Both parties have characterized themselves as victims of litigational warfare: [The insurer] accuses [the additional insured] of responding to its "simple request for declaratory relief as if nuclear war had been declared;" [the additional insured] counters that [the insurer] is responsible for the "blitzkrieg" of litigation which drove up [the additional insured's] fees and costs. Needless to say, neither party is a novice to litigation. . . . This fees dispute for this action does have some complexity, in part due to the multiple claims. But, based on our review of the record, including the billing summaries submitted by [the additional insured], the award for this action . . . is excessive for what was — or at least should have been — simply a coverage dispute.
Id. at 233-34. The appellate court reversed and remanded, admonishing the trial court to "`exclude all time . . . that [w]as excessive, duplicative, or inadequately documented.'" Id. at 234 (quoting Watkins v.

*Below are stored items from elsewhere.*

/-- Settles O3: the frame that decodes carries the pair and payload of the row the ROM answers. -/
theorem decodedBytesAreTheEncoding : Obligations.DecodedBytesAreTheEncoding := by
  intro bs i h
  obtain ⟨cc, ss, p, hlen, rfl, hrow⟩ := decode_eq_instr h
  obtain ⟨rfl, rfl, rfl⟩ := romLookup_eq_row_iff.mp hrow
  exact ⟨decide_eq_true hlen, rfl⟩

end Sys2Proof
end

section
/-! PROOFS about the commands' operands (30 section 3; 42 to 45; 60 R310 to R312). Each operand form has a rule for the payload that
holds its field and one for the payload that does not; a command's effect is its form's rule, its row of the ROM is `Laws.RomRow`. -/

namespace Sys2Proof.Machine

open Laws

theorem next_congr {s t : State} (h : s = t) : (.next s : Out) = .next t := congrArg Host.Outcome.next h

/-! ### The operand forms -/

theorem indexField_published {b : Byte} {lo hi : Nat} (hb : lo ≤ b.toNat ∧ b.toNat ≤ hi) (cc ss : Byte) (m : Metric)
    (p : List Byte) (s : State) : indexField cc ss m lo hi (b :: p) s = s.emit (.pub m (.idx b)) :=
  (haveBytes_enough (Nat.le_add_left 1 p.length) _ s).trans (if_pos hb)

theorem indexField_refused {b : Byte} {lo hi : Nat} (hb : b.toNat < lo ∨ hi < b.toNat) (cc ss : Byte) (m : Metric)
    (p : List Byte) (s : State) : indexField cc ss m lo hi (b :: p) s = s.emit (.err (.range cc ss b)) :=
  (haveBytes_enough (Nat.le_add_left 1 p.length) _ s).trans (if_neg (by show ¬ (_ ≤ b.toNat ∧ b.toNat ≤ _); omega))

/-- A field of one byte that is published every time. -/
theorem haveBytes_publish_cons (cc ss b : Byte) (m : Metric) (v : Value) (p : List Byte) (s : State) :
    haveBytes cc ss (b :: p) 1 (publish m v) s = s.emit (.pub m v) :=
  haveBytes_enough (Nat.le_add_left 1 p.length) _ s

theorem distanceField_cons (cc ss a b : Byte) (m : Metric) (p : List Byte) (s : State) :
    distanceField cc ss m (a :: b :: p) s = s.emit (.pub m (.u16 (u16Of (a :: b :: p)))) :=
  haveBytes_enough (Nat.le_add_left 2 p.length) _ s

theorem amplitudeField_cons (cc ss b : Byte) (p : List Byte) (s : State) :
    amplitudeField cc ss (b :: p) s = publishIfChanged .moveAmpl b s :=
  haveBytes_enough (Nat.le_add_left 1 p.length) _ s

theorem timerField_cons (cc ss a b c d : Byte) (m : Slot) (v : BitVec m.width) (p : List Byte) (s : State) :
    timerField cc ss m v (a :: b :: c :: d :: p) s = publishIfChanged m v s :=
  haveBytes_enough (Nat.le_add_left 4 p.length) _ s

theorem switchField_cons (cc ss b : Byte) (p : List Byte) (s : State) :
    switchField cc ss (b :: p) s =
      { s with dialect := dialectOf b, out := s.out ++ [.pub .outputSwitch (.bool (boolOf b))] } :=
  haveBytes_enough (Nat.le_add_left 1 p.length) _ s

theorem stringField_published {p : List Byte} (hlen : p.length ≤ 32) (cc ss : Byte) (m : Metric) (s : State) :
    stringField cc ss m p s = s.emit (.pub m (.bytes p)) :=
  if_neg (Nat.not_lt.mpr hlen)

theorem stringField_refused {p : List Byte} (hlen : 32 < p.length) (cc ss : Byte) (m : Metric) (s : State) :
    stringField cc ss m p s = s.emit (.err (.overstr cc ss p.length)) :=
  if_pos hlen

/-! ### The values -/

theorem toNat_eq_zero_iff (b : Byte) : b.toNat = 0 ↔ b = 0x00#8 := (BitVec.toNat_eq (y := 0x00#8)).symm

theorem boolOf_eq_ite (b : Byte) : boolOf b = if b.toNat = 0 then false else true := by
  by_cases hb : b = 0x00#8 <;> simp [boolOf, toNat_eq_zero_iff, hb]

theorem dialectOf_zero {b : Byte} (hb : b.toNat = 0) : dialectOf b = .standardProtocol :=
  if_neg (not_not.mpr ((toNat_eq_zero_iff b).mp hb))

theorem dialectOf_nonzero {b : Byte} (hb : b.toNat ≠ 0) : dialectOf b = .customProtocol :=
  if_pos (mt (toNat_eq_zero_iff b).mpr hb)

theorem protocolOf_one {b : Byte} (hb : b.toNat = 1) : protocolOf b = .common :=
  if_pos (BitVec.eq_of_toNat_eq hb)

theorem protocolOf_three {b : Byte} (hb : b.toNat = 3) : protocolOf b = .tuyaWifi := by
  rw [BitVec.eq_of_toNat_eq (y := 0x03#8) hb]
  rfl

theorem protocolOf_other {b : Byte} (h1 : b.toNat ≠ 1) (h3 : b.toNat ≠ 3) : protocolOf b = .unknown := by
  have hne1 : b ≠ 0x01#8 := mt (congrArg BitVec.toNat) h1
  have hne3 : b ≠ 0x03#8 := mt (congrArg BitVec.toNat) h3
  rw [protocolOf, if_neg hne1, if_neg hne3]

/-! ### System and Product families -/

/-- Settles O9: the instruction is the log event. -/
theorem resetReplyOnlyLogs : Obligations.ResetReplyOnlyLogs :=
  ⟨RomRow.sysRst, fun _ _ => rfl⟩

/-- Settles O10: the string form below its cap. -/
theorem productStringsPublishThePayload : Obligations.ProductStringsPublishThePayload :=
  ⟨RomRow.prdA1, RomRow.prdA2, RomRow.prdA3, RomRow.prdA4, fun _ s hlen =>
    ⟨next_congr (stringField_published hlen _ _ _ s), next_congr (stringField_published hlen _ _ _ s),
     next_congr (stringField_published hlen _ _ _ s), next_congr (stringField_published hlen _ _ _ s)⟩⟩

/-- Settles O11: the string form above its cap. -/
theorem overlongProductStringIsReported : Obligations.OverlongProductStringIsReported :=
  fun _ s hlen =>
    ⟨next_congr (stringField_refused hlen _ _ _ s), next_congr (stringField_refused hlen _ _ _ s),
     next_congr (stringField_refused hlen _ _ _ s), next_congr (stringField_refused hlen _ _ _ s)⟩

/-- Settles O12: the code alone chooses the type. -/
theorem protocolTypeCodesArePublished : Obligations.ProtocolTypeCodesArePublished :=
  ⟨RomRow.prdProto, fun b p s => ⟨protocolOf b, protocolOf_one, protocolOf_three, fun ⟨h1, h3⟩ => protocolOf_other h1 h3,
    next_congr (haveBytes_publish_cons _ _ b _ _ p s)⟩⟩

/-! ### WorkStatus and DetectionRange families -/

/-- Settles O13: the index form inside its range. -/
theorem sceneIndexIsPublished : Obligations.SceneIndexIsPublished :=
  ⟨RomRow.wsScene01, RomRow.wsScene07, RomRow.wsScene87, fun _ p s hlo hhi =>
    ⟨next_congr (indexField_published ⟨hlo, hhi⟩ _ _ _ p s), next_congr (indexField_published ⟨hlo, hhi⟩ _ _ _ p s),
     next_congr (indexField_published ⟨hlo, hhi⟩ _ _ _ p s)⟩⟩

/-- Settles O14: the byte itself, and the byte as a boolean. -/
theorem sensitivityAndInitCompleteArePublished : Obligations.SensitivityAndInitCompleteArePublished := by
  refine ⟨RomRow.wsSens08, RomRow.wsSens88, RomRow.wsInit81, fun b p s => ?_⟩
  rw [← boolOf_eq_ite]
  exact ⟨next_congr (haveBytes_publish_cons _ _ b _ _ p s), next_congr (haveBytes_publish_cons _ _ b _ _ p s),
    next_congr (haveBytes_publish_cons _ _ b _ _ p s)⟩

/-- Settles O15: the distance form; its word is wide enough for both bytes. -/
theorem maximumDistancesArePublished : Obligations.MaximumDistancesArePublished :=
  ⟨RomRow.drMov01, RomRow.drMov81, RomRow.drSta04, RomRow.drSta84, fun a b p s =>
    ⟨u16Of (a :: b :: p), u16Of_toNat a b p,
     next_congr (distanceField_cons _ _ a b _ p s), next_congr (distanceField_cons _ _ a b _ p s),
     next_congr (distanceField_cons _ _ a b _ p s), next_congr (distanceField_cons _ _ a b _ p s)⟩⟩

/-! ### OpenInfo family -/

/-- Settles O17: the switch byte chooses both the dialect and the boolean. -/
theorem outputSwitchWritesTheDialect : Obligations.OutputSwitchWritesTheDialect := by
  refine ⟨RomRow.oiSw00, RomRow.oiSw80, fun b p s => ⟨dialectOf b, boolOf b, fun hb => ?_, fun hb => ?_,
    next_congr (switchField_cons _ _ b p s), next_congr (switchField_cons _ _ b p s)⟩⟩
  · exact ⟨dialectOf_nonzero hb, by rw [boolOf_eq_ite, if_neg hb]⟩
  · exact ⟨dialectOf_zero hb, by rw [boolOf_eq_ite, if_pos hb]⟩

/-- Settles O20: the index form with the bounds 0 and 2. -/
theorem approachStateIsPublished : Obligations.ApproachStateIsPublished :=
  ⟨RomRow.oiAppr06, RomRow.huAppr0B, RomRow.huAppr8B, fun b p s hhi =>
    have hb : 0 ≤ b.toNat ∧ b.toNat ≤ 2 := ⟨Nat.zero_le _, hhi⟩
    ⟨next_congr (indexField_published hb _ _ _ p s), next_congr (indexField_published hb _ _ _ p s),
     next_congr (indexField_published hb _ _ _ p s)⟩⟩

/-- Settles O21: the four commands are the same call of `publish_if_changed`. -/
theorem amplitudeGoesThroughTheSharedSlot : Obligations.AmplitudeGoesThroughTheSharedSlot := by
  refine ⟨RomRow.oiAmpl07, RomRow.oiAmpl87, RomRow.huAmpl03, RomRow.huAmpl83, fun b p s t ht => ?_⟩
  have hfield (cc ss : Byte) : amplitudeField cc ss (b :: p) s = t := by
    rw [amplitudeField_cons, ht, publishIfChanged_moveAmpl]
  exact ⟨next_congr (hfield _ _), next_congr (hfield _ _), next_congr (hfield _ _), next_congr (hfield _ _)⟩

/-- Settles O22: the raw form. -/
theorem thresholdsArePublishedRaw : Obligations.ThresholdsArePublishedRaw :=
  ⟨RomRow.oiJth08, RomRow.oiJth88, RomRow.oiAth09, RomRow.oiAth89, fun b p s =>
    ⟨next_congr (haveBytes_publish_cons _ _ b _ _ p s), next_congr (haveBytes_publish_cons _ _ b _ _ p s),
     next_congr (haveBytes_publish_cons _ _ b _ _ p s), next_congr (haveBytes_publish_cons _ _ b _ _ p s)⟩⟩

/-- Settles O23: the index form with the bounds of the two tables. -/
theorem boundariesAndPresenceDistanceArePublished : Obligations.BoundariesAndPresenceDistanceArePublished :=
  ⟨RomRow.oiPbd0A, RomRow.oiPbd8A, RomRow.oiTbd0B, RomRow.oiTbd8B, RomRow.oiPdist83,
   fun _ p s hlo hhi =>
    ⟨next_congr (indexField_published ⟨hlo, hhi⟩ _ _ _ p s), next_congr (indexField_published ⟨hlo, hhi⟩ _ _ _ p s),
     next_congr (indexField_published ⟨hlo, hhi⟩ _ _ _ p s), next_congr (indexField_published ⟨hlo, hhi⟩ _ _ _ p s)⟩,
   fun _ p s hhi => next_congr (indexField_published ⟨Nat.zero_le _, hhi⟩ _ _ _ p s)⟩

/-- Settles O24: the timer form, on its slot of the cache. -/
theorem timersGoThroughTheirSlots : Obligations.TimersGoThroughTheirSlots := by
  refine ⟨RomRow.oiTtrig0C, RomRow.oiTtrig8C, RomRow.oiTrest0D, RomRow.oiTrest8D, RomRow.oiTunm0E, RomRow.oiTunm8E,
    fun a b c d p s => ⟨u32Of (a :: b :: c :: d :: p), u32Of_toNat a b c d p, ?_, ?_, ?_⟩⟩
  · rintro t rfl
    rw [← publishIfChanged_triggerTime]
    exact ⟨next_congr (timerField_cons _ _ a b c d _ _ p s), next_congr (timerField_cons _ _ a b c d _ _ p s)⟩
  · rintro t rfl
    rw [← publishIfChanged_restTime]
    exact ⟨next_congr (timerField_cons _ _ a b c d _ _ p s), next_congr (timerField_cons _ _ a b c d _ _ p s)⟩
  · rintro t rfl
    rw [← publishIfChanged_unmannedTime]
    exact ⟨next_congr (timerField_cons _ _ a b c d _ _ p s), next_congr (timerField_cons _ _ a b c d _ _ p s)⟩

/-! ### Human family -/

/-- Settles O25: the boolean form, and the index form with the bounds of the two enumerations. -/
theorem presenceMotionAndDurationArePublished : Obligations.PresenceMotionAndDurationArePublished := by
  refine ⟨RomRow.huPres01, RomRow.huPres81, RomRow.huMot02, RomRow.huMot82, RomRow.huUnm0A, RomRow.huUnm8A, fun b p s => ?_⟩
  rw [← boolOf_eq_ite]
  refine ⟨next_congr (haveBytes_publish_cons _ _ b _ _ p s), next_congr (haveBytes_publish_cons _ _ b _ _ p s),
    fun hhi => ?_, fun hhi => ?_⟩
  · have hb : 0 ≤ b.toNat ∧ b.toNat ≤ 2 := ⟨Nat.zero_le _, hhi⟩
    exact ⟨next_congr (indexField_published hb _ _ _ p s), next_congr (indexField_published hb _ _ _ p s)⟩
  · have hb : 0 ≤ b.toNat ∧ b.toNat ≤ 8 := ⟨Nat.zero_le _, hhi⟩
    exact ⟨next_congr (indexField_published hb _ _ _ p s), next_congr (indexField_published hb _ _ _ p s)⟩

Fordice, 7 F.3d 453, 457 (5th Cir. 1993)).

By contrast, in Northwinds Abatement, Inc. v. Employers Insurance of Wausau, 258 F.3d 345, 354-55 (5th Cir. 2001), the Fifth Circuit concluded that $712,000 in attorneys' fees, which were nine times the actual damages awarded in the case, were not excessive or unreasonable. The court noted that the prevailing party was "not very successful in [its] prosecution of this suit," recovering on "only two of its original laundry list of claims" and recovering only a "tiny fraction of the multi-million dollar recovery it sought." But the court concluded that the amount of time on the case was reasonable because it "was a complex case to litigate, as it involved two appeals to this court, the pursuit of administrative remedies, and full trial." Id. at 355.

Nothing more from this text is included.